BEGIN DATA TO EXAMINE
-- ==== Sys2Proof/Certificates/Slice0/Obligations.lean ====
section
/-!
DEFINITION. The statements about the model: steps and reset, the operations that all commands share, and for every family
of commands what they do and what they leave.  A clause `exec c s = .next t` also is the frame of the command: `t` names
everything that differs from `s`.
-/
open Sys2Proof Sys2Proof.Machine
/-! ### Steps, runs and reset -/

/-- A step is `exec` of the front command on the state with the queue's rest.  On an empty queue 10 ns pass, up to a
coming edge, and loads that are overdue end: the model's choice, log entries 4, 5 and 53. -/
def Obligations.StepRunsFrontCommand : Prop :=
  (∀ (m : Mach) (c : Instr) (rest : List Instr), step ⟨m, c :: rest⟩ = exec c ⟨m, rest⟩) ∧
  (∀ m : Mach, step ⟨m, []⟩ = .next ⟨atReady endOverdue (atTime m (m.now + 1)), []⟩)

/-- No command stops the block; one of a unit that does not exist changes nothing (the model's own, log entry 66). -/
def Obligations.CommandsOfExistingUnitsComplete : Prop :=
  ∀ (c : Instr) (s : State),
    (∃ m', exec c s = .next ⟨m', s.pending⟩) ∧ (c.wf = false → exec c s = .next s)

/-- Progress of every queue. -/
def Obligations.WellFormedQueuesRunSafely : Prop :=
  (∀ s : State, QueueWf s → ∀ s', step s = .next s' → QueueWf s') ∧
  (∀ s : State, ∀ k, ∃ m', Host.Core.run Sys2Proof.core k s = .next ⟨m', s.pending.drop k⟩) ∧
  (∀ s : State, Safe s)

/-- Only READY modules do work (R507, R512). -/
def Obligations.BeforeReadyNothingHappens : Prop :=
  (∀ (c : Instr) (s : State), alwaysOn c = false → ¬Ready s → exec c s = .next s) ∧
  (∀ s : State, QueueGated s → ¬Ready s →
    Host.Core.run Sys2Proof.core s.pending.length s = .next ⟨s.m, []⟩)

/-- Writes before READY (R512), and what reads return. -/
def Obligations.WritesBeforeReadyHaveNoEffect : Prop :=
  (∀ (s : State) (w : BusWrite), ¬Ready s → exec (.registerWrite w) s = .next s) ∧
  (∀ (s : State) (r : Nat) (v same : Word), ¬Ready s → exec (.w1cClear r v same) s = .next s) ∧
  (∀ (s : State) (j o n : Nat) (v : Word), ¬Ready s → exec (.jobKey j o n v) s = .next s) ∧
  (∀ (s : State) (n : Nat) (v : Word), ¬Ready s → exec (.idModuleNum n v) s = .next s) ∧
  (∀ (s : State) (b : Bool), ¬Ready s → exec (.start b) s = .next s) ∧
  (∀ s : State, ¬Ready s → exec .stop s = .next s) ∧
  (∀ (s : State) (off size : Nat), ¬Ready s → 0x1000 ≤ off → readBar s.m off size = List.replicate size 0)

/-- The values the spec gives for reset. -/
def Obligations.ResetLeavesEverySettingAtItsResetValue : Prop :=
  State.reset.m.boot.state = 1 ∧ State.reset.pending = [] ∧
  (∀ off, regGet State.reset.m off = regReset off) ∧ State.reset.m.pend = [] ∧ State.reset.m.pendLate = [] ∧
  regReset offPeriod = 100000 ∧ regReset offSweepLen = 1000 ∧ regReset offGrace = 8 ∧
  regReset (offJob 15) = 0x100 ∧ regReset (offLinkCtl 35) = 0x11 ∧ regReset offKeyDef = 0x0B5E2D7 ∧
  regReset (offSrc 2303) = 0x401 ∧
  (∀ k, readByte State.reset.m k = 0) ∧ (∀ f t, tallyGet State.reset.m f t = 0) ∧
  State.reset.m.tick.running = false ∧ (∀ j, (jobOf State.reset.m j).admitted = false) ∧
  (∀ n, n < 35 → enabledRing State.reset.m n = false)

/-- The canonical form at reset. -/
def Obligations.ResetIsCanonical : Prop :=
  Canonical State.reset.m ∧ RegsWf State.reset.m ∧ UeAligned State.reset.m ∧ QueueWf State.reset

/-! ### Registers, memory and events: the operations that every command uses -/

/-- One store of a register word. -/
def Obligations.RegisterStoresAreLocal : Prop :=
  (∀ (m : Mach) (off off' : Nat) (v : Word), RegsWf m →
    regGet (regSet m off v) off' = (if off' = off then v else regGet m off') ∧ RegsWf (regSet m off v) ∧
    { regSet m off v with regs := m.regs } = m) ∧
  (∀ (old v : Word) (ofs size i : Nat), i < 64 → ofs + size ≤ 8 →
    (mergeBytes old ofs size v).getLsbD i =
      if 8 * ofs ≤ i ∧ i < 8 * (ofs + size) then v.getLsbD (i - 8 * ofs) else old.getLsbD i)

/-- One memory write (R461). -/
def Obligations.MemoryWritesAreLocal : Prop :=
  ∀ (m : Mach) (f sp off : Nat) (bs : List Byte), Memory.wf m.mem = true → UeAligned m →
    let k := locate m f sp off
    let m' := writeMem m f sp off bs
    (∀ i, i < bs.length → readByte m' (k + i) = if unitBase (k + i) ∈ m'.ue then 0xFF else bs.getD i 0) ∧
    (∀ a, (a < k ∨ k + bs.length ≤ a) → readByte m' a = readByte m a) ∧
    (∀ u, u ∈ m'.ue ↔ u ∈ m.ue ∧ ¬(k ≤ u ∧ u + unitSize u ≤ k + bs.length)) ∧
    Memory.wf m'.mem = true ∧ UeAligned m' ∧
    { m' with mem := m.mem, scrambled := m.scrambled, ue := m.ue } = m

/-- Tallies (R36, R282) and contents that are lost (R392, R410). -/
def Obligations.TallyStoresAndLostContentsAreLocal : Prop :=
  (∀ (m : Mach) (f t : Nat) (v : W32), kvWf (0 : W32) m.tallies = true →
    tallyGet (tallySet m f t v) f t = v ∧ kvWf (0 : W32) (tallySet m f t v).tallies = true ∧
    tallySet m f t v = { m with tallies := (tallySet m f t v).tallies, scrambled := (tallySet m f t v).scrambled }) ∧
  (∀ (m : Mach) (f g t u : Nat) (v : W32), kvWf (0 : W32) m.tallies = true → tallyKey m f t ≠ tallyKey m g u →
    (tallyMem m g u + 4 ≤ tallyMem m f t ∨ tallyMem m f t + 4 ≤ tallyMem m g u) →
    tallyGet (tallySet m f t v) g u = tallyGet m g u) ∧
  (∀ (m : Mach) (f t n : Nat), tallyAddN m f t n = tallySet m f t (tallyGet m f t + BitVec.ofNat 32 n)) ∧
  (∀ (m : Mach) (f sp off n : Nat), Memory.wf m.mem = true →
    let k := locate m f sp off
    let m' := loseMem m f sp off n
    (∀ i, i < n → unitBase (k + i) ∉ m'.ue → readByte m' (k + i) = Config.free 8 m.free (k + i)) ∧
    (∀ a, (a < k ∨ k + n ≤ a) → unitBase a ∉ m.ue → readByte m' a = readByte m a) ∧
    Memory.wf m'.mem = true)

/-- Raising an event (R470, R471, R543). -/
def Obligations.RaisedEventsAreStickyAndQueued : Prop :=
  ∀ (m : Mach) (code src : Nat) (job : Option Nat) (detail : List Nat) (off n : Nat),
    RegsWf m → deadSource m src = false → stickyReg (code / 256) = some (off, n) → code % 256 < n →
    let w := (regGet m (offSrc src)).toNat
    let m' := raise m code src job detail
    (regGet m' off).getLsbD (code % 256) = true ∧
    (tb w 0 = false → code ≠ focOrderFault → m' = regOr m off (word (2 ^ (code % 256)))) ∧
    (tb w 0 = true → m.focus.queue.length < 1024 →
      m' = { regOr m off (word (2 ^ (code % 256))) with focus := { m.focus with queue := m.focus.queue ++ [⟨code, src, bf w 4 1, job, detail, (stamp m).1, (stamp m).2, m.now⟩] } }) ∧
    { m' with regs := m.regs, focus := m.focus } = m

/-! ### The set-up window -/

/-- Stores by access kind.  The endpoint of a write is up: DEDUCED. -/
def Obligations.RegisterWritesStoreByAccessKind : Prop :=
  (∀ (s : State) (w : BusWrite), Ready s → w.ep < 2 → w.both = none →
    let m := modEp s.m w.ep fun e => { e with up := true }
    let off := w.offset / 8 * 8
    let ofs := w.offset % 8
    let late (m : Mach) (off : Nat) : Bool := timingOffs.contains off && nearSweepEdge m
    ((accessBad true w.offset w.size = true →
        exec (.registerWrite w) s = .next ⟨raise m hostCfgErr srcHost none [], s.pending⟩) ∧
     (accessBad true w.offset w.size = false → regFind off = none →
        exec (.registerWrite w) s = .next ⟨m, s.pending⟩) ∧
     (∀ r, accessBad true w.offset w.size = false → regFind off = some r →
       (r.acc = .w1c → exec (.registerWrite w) s = .next ⟨
          regSet m off (regGet m off &&& ~~~(mergeBytes 0 ofs w.size w.value)), s.pending⟩) ∧
       (r.acc = .rwt ∨ r.acc = .rws → off ≠ offFwCtl → late m off = false →
          exec (.registerWrite w) s = .next ⟨{ m with
            pend := pendPut m.pend off (mergeBytes (pendGet m off) ofs w.size w.value &&& word r.mask)
            pendLate := m.pendLate.filter fun e => e.1 != off }, s.pending⟩) ∧
       (r.acc = .rwt ∨ r.acc = .rws → off ≠ offFwCtl → late m off = true →
          ∃ old, (old = pendGet m off ∨ (off, old) ∈ m.pendLate) ∧
          exec (.registerWrite w) s = .next ⟨{ m with pendLate := pendPut m.pendLate off (mergeBytes old ofs w.size w.value &&& word r.mask) }, s.pending⟩) ∧
       (r.acc = .rw → ctlRing off = none → baseRing off = none →
          off ∉ [offModuleNum, offRole, offUplink, offLeaseExp, offTwinLinks, offTestCtl, offThermHi, offThermCrit] →
          (off < 0x80000 ∨ 0x84000 ≤ off) → (off < 0xA0100 ∨ 0xA0160 ≤ off) →
          let v := mergeBytes (regGet m off) ofs w.size w.value &&& word r.mask
          (r.ok v.toNat = true → exec (.registerWrite w) s = .next ⟨regSet m off v, s.pending⟩) ∧
          (r.ok v.toNat = false → exec (.registerWrite w) s = .next ⟨raise m hostCfgErr srcHost none [], s.pending⟩)) ∧
       (off = offThermHi ∨ off = offThermCrit →
          let v := mergeBytes (regGet m off) ofs w.size w.value &&& word r.mask
          let hi := if off = offThermHi then v.toNat else regN m offThermHi
          let crit := if off = offThermCrit then v.toNat else regN m offThermCrit
          (r.ok v.toNat = true → hi ≤ crit → exec (.registerWrite w) s = .next ⟨regSet m off v, s.pending⟩) ∧
          ((r.ok v.toNat = false ∨ crit < hi) →
            exec (.registerWrite w) s = .next ⟨raise m hostCfgErr srcHost none [], s.pending⟩))))) ∧
  (∀ (s t : State) (o z o' z' : Nat) (v v' : Word), Ready s →
    exec (.registerWrite ⟨0, o, z, v, none⟩) s = .next t → Ready t →
    exec (.registerWrite ⟨0, o, z, v, some (o', z', v')⟩) s = exec (.registerWrite ⟨1, o', z', v', none⟩) t ∧
    exec (.registerWrite ⟨1, o', z', v', some (o, z, v)⟩) s = exec (.registerWrite ⟨1, o', z', v', none⟩) t)

/-- Writes of command bits and the rows that stand for them. -/
def Obligations.CommandBitsRunTheirRows : Prop :=
  ∀ (s : State) (ep : Nat), Ready s → ep < 2 →
    let s' : State := { s with m := modEp s.m ep fun e => { e with up := true } }
    let put (off v : Nat) : Res := exec (.registerWrite ⟨ep, off, 8, word v, none⟩) s
    put 0x1000 1 = exec (.start false) s' ∧ put 0x1000 2 = exec .stop s' ∧ put 0x10000 1 = exec .latClr s' ∧
    put 0x4010 1 = exec .detach s' ∧ put 0x4010 2 = exec .unfreeze s' ∧
    (∀ f, f < 96 → put 0x2048 (1 + 2 ^ 8 * f) = exec (.failFacet f) s') ∧
    (∀ f c, f < 96 → c < 16 → put 0x90030 (1 + 2 ^ 8 * f + 2 ^ 16 * c) = exec (.retire f c) s') ∧
    (∀ site, site < 104 → put 0x3008 (1 + 2 ^ 8 * site) = exec (.wireTest site) s' ∧
      put 0x3008 (2 + 2 ^ 8 * site) = exec (.ucode site) s') ∧
    (∀ b, b < 2 → put 0x3008 (3 + 2 ^ 24 * b) = exec (.flashProg b) s' ∧ put 0x3008 (4 + 2 ^ 24 * b) = exec (.fwCommit b) s') ∧
    put 0x3008 5 = exec .pair s' ∧ put 0x3008 6 = exec .phaseUpdate s' ∧
    (∀ f c, f < 104 → c < 16 → put 0x3008 (7 + 2 ^ 8 * f + 2 ^ 16 * c) = exec (.hbmRetrain f c) s') ∧
    put 0x3008 8 = exec .moduleReset s' ∧
    (∀ l, l < 36 → put (0x80008 + 0x100 * l) 1 = exec (.retrainAll l) s' ∧
      (∀ n, n < 8 → put (0x80008 + 0x100 * l) (2 + 2 ^ 4 * n) = exec (.retrainLane l n) s') ∧
      put (0x80008 + 0x100 * l) (2 ^ 7) = exec (.clrCnt l) s' ∧ put (0x80008 + 0x100 * l) (2 ^ 8) = exec (.clrRetired l) s') ∧
    (∀ v, v < 2 → put offTestCtl v = exec (.jtagRun (word v)) s' ∧ put offRole v = exec (.tickRole (word v)) s') ∧
    (∀ v, v < 36 → put offUplink v = exec (.tickUplink (word v)) s') ∧
    (∀ v, put offLeaseExp v = exec (.twinLeaseExp (word v)) s') ∧
    (∀ v, v < 2 ^ 36 → 2 ≤ popc 36 v → popc 36 v ≤ 8 → put offTwinLinks v = exec (.twinLinks (word v)) s') ∧
    (∀ v, v < 2 ^ 12 → put offModuleNum v = exec (.idModuleNum 8 (word v)) s') ∧
    (∀ j b v, j < 16 → b < 2 → put (offJob j + 0x20 + 8 * b) v = exec (.jobKey j (8 * b) 8 (word v)) s') ∧
    (∀ r v, r < 14 → put (eventOffs.getD r 0) v = exec (.w1cClear r (word v) 0) s')

/-- Register commands. -/
def Obligations.RegisterCommandsAct : Prop :=
  ∀ s : State, Ready s →
    (∀ isWrite off size,
      (accessBad isWrite off size = true →
        exec (.setupBadAccess isWrite off size) s = .next ⟨raise s.m hostCfgErr srcHost none [], s.pending⟩) ∧
      (accessBad isWrite off size = false → exec (.setupBadAccess isWrite off size) s = .next s)) ∧
    (∀ r off v same, eventOffs[r]? = some off → exec (.w1cClear r v same) s = .next ⟨
      regSet s.m off ((regGet s.m off &&& ~~~v) ||| (same &&& word (maskOf off))), s.pending⟩) ∧
    (∀ j ofs size v, j < 16 → accessBad true ofs size = false → ofs + size ≤ 16 →
      let off := offJob j + 0x20 + 8 * (ofs / 8)
      ((jobOf s.m j).admitted = false → (jobOf s.m j).releasing = false → exec (.jobKey j ofs size v) s =
        .next ⟨regSet s.m off (mergeBytes (regGet s.m off) (ofs % 8) size v), s.pending⟩) ∧
      (((jobOf s.m j).admitted = true ∨ (jobOf s.m j).releasing = true) → exec (.jobKey j ofs size v) s =
        .next ⟨raise s.m hostCfgErr srcHost none [], s.pending⟩)) ∧
    (∀ size v, size = 4 ∨ size = 8 →
      (s.m.tick.running = true → exec (.idModuleNum size v) s =
        .next ⟨raise s.m tickConfigErr (srcUnit 0) none [], s.pending⟩) ∧
      (s.m.tick.running = false → exec (.idModuleNum size v) s = .next ⟨
        regSet s.m offModuleNum (mergeBytes (regGet s.m offModuleNum) 0 size v &&& word (ones 0 12)), s.pending⟩)) ∧
    (∀ v, s.m.tick.holdover = false → exec (.tickRole v) s = .next ⟨regSet s.m offRole (v &&& 1), s.pending⟩) ∧
    (∀ v : Word, s.m.tick.holdover = false → wf v 5 0 ≤ 35 →
      exec (.tickUplink v) s = .next ⟨regSet s.m offUplink (word (wf v 5 0)), s.pending⟩) ∧
    (∀ v : Word, s.m.tick.running = true → s.m.tick.holdover = true → wf v 5 0 ≤ 35 →
      exec (.tickUplink v) s = .next ⟨
        modTick (regSet s.m offUplink (word (wf v 5 0))) fun t => { t with uplink := wf v 5 0, relock := true }, s.pending⟩) ∧
    exec .latClr s = .next ⟨modEp (modEp s.m 0 fun e => { e with latMax := 0 }) 1 fun e => { e with latMax := 0 }, s.pending⟩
END DATA TO EXAMINE
# [ACTIVITY]
Word for word, restate the lines of the listing above starting at the line with "let hi := if" and ending at the line with "put 0x3008 8 = exec .moduleReset s' ∧", and nothing outside them.

# [RESPONSE TO THE TASK]
          let hi := if off = offThermHi then v.toNat else regN m offThermHi
          let crit := if off = offThermCrit then v.toNat else regN m offThermCrit
          (r.ok v.toNat = true → hi ≤ crit → exec (.registerWrite w) s = .next ⟨regSet m off v, s.pending⟩) ∧
          ((r.ok v.toNat = false ∨ crit < hi) →
            exec (.registerWrite w) s = .next ⟨raise m hostCfgErr srcHost none [], s.pending⟩))))) ∧
  (∀ (s t : State) (o z o' z' : Nat) (v v' : Word), Ready s →
    exec (.registerWrite ⟨0, o, z, v, none⟩) s = .next t → Ready t →
    exec (.registerWrite ⟨0, o, z, v, some (o', z', v')⟩) s = exec (.registerWrite ⟨1, o', z', v', none⟩) t ∧
    exec (.registerWrite ⟨1, o', z', v', some (o, z, v)⟩) s = exec (.registerWrite ⟨1, o', z', v', none⟩) t)

/-- Writes of command bits and the rows that stand for them. -/
def Obligations.CommandBitsRunTheirRows : Prop :=
  ∀ (s : State) (ep : Nat), Ready s → ep < 2 →
    let s' : State := { s with m := modEp s.m ep fun e => { e with up := true } }
    let put (off v : Nat) : Res := exec (.registerWrite ⟨ep, off, 8, word v, none⟩) s
    put 0x1000 1 = exec (.start false) s' ∧ put 0x1000 2 = exec .stop s' ∧ put 0x10000 1 = exec .latClr s' ∧
    put 0x4010 1 = exec .detach s' ∧ put 0x4010 2 = exec .unfreeze s' ∧
    (∀ f, f < 96 → put 0x2048 (1 + 2 ^ 8 * f) = exec (.failFacet f) s') ∧
    (∀ f c, f < 96 → c < 16 → put 0x90030 (1 + 2 ^ 8 * f + 2 ^ 16 * c) = exec (.retire f c) s') ∧
    (∀ site, site < 104 → put 0x3008 (1 + 2 ^ 8 * site) = exec (.wireTest site) s' ∧
      put 0x3008 (2 + 2 ^ 8 * site) = exec (.ucode site) s') ∧
    (∀ b, b < 2 → put 0x3008 (3 + 2 ^ 24 * b) = exec (.flashProg b) s' ∧ put 0x3008 (4 + 2 ^ 24 * b) = exec (.fwCommit b) s') ∧
    put 0x3008 5 = exec .pair s' ∧ put 0x3008 6 = exec .phaseUpdate s' ∧
    (∀ f c, f < 104 → c < 16 → put 0x3008 (7 + 2 ^ 8 * f + 2 ^ 16 * c) = exec (.hbmRetrain f c) s') ∧
    put 0x3008 8 = exec .moduleReset s' ∧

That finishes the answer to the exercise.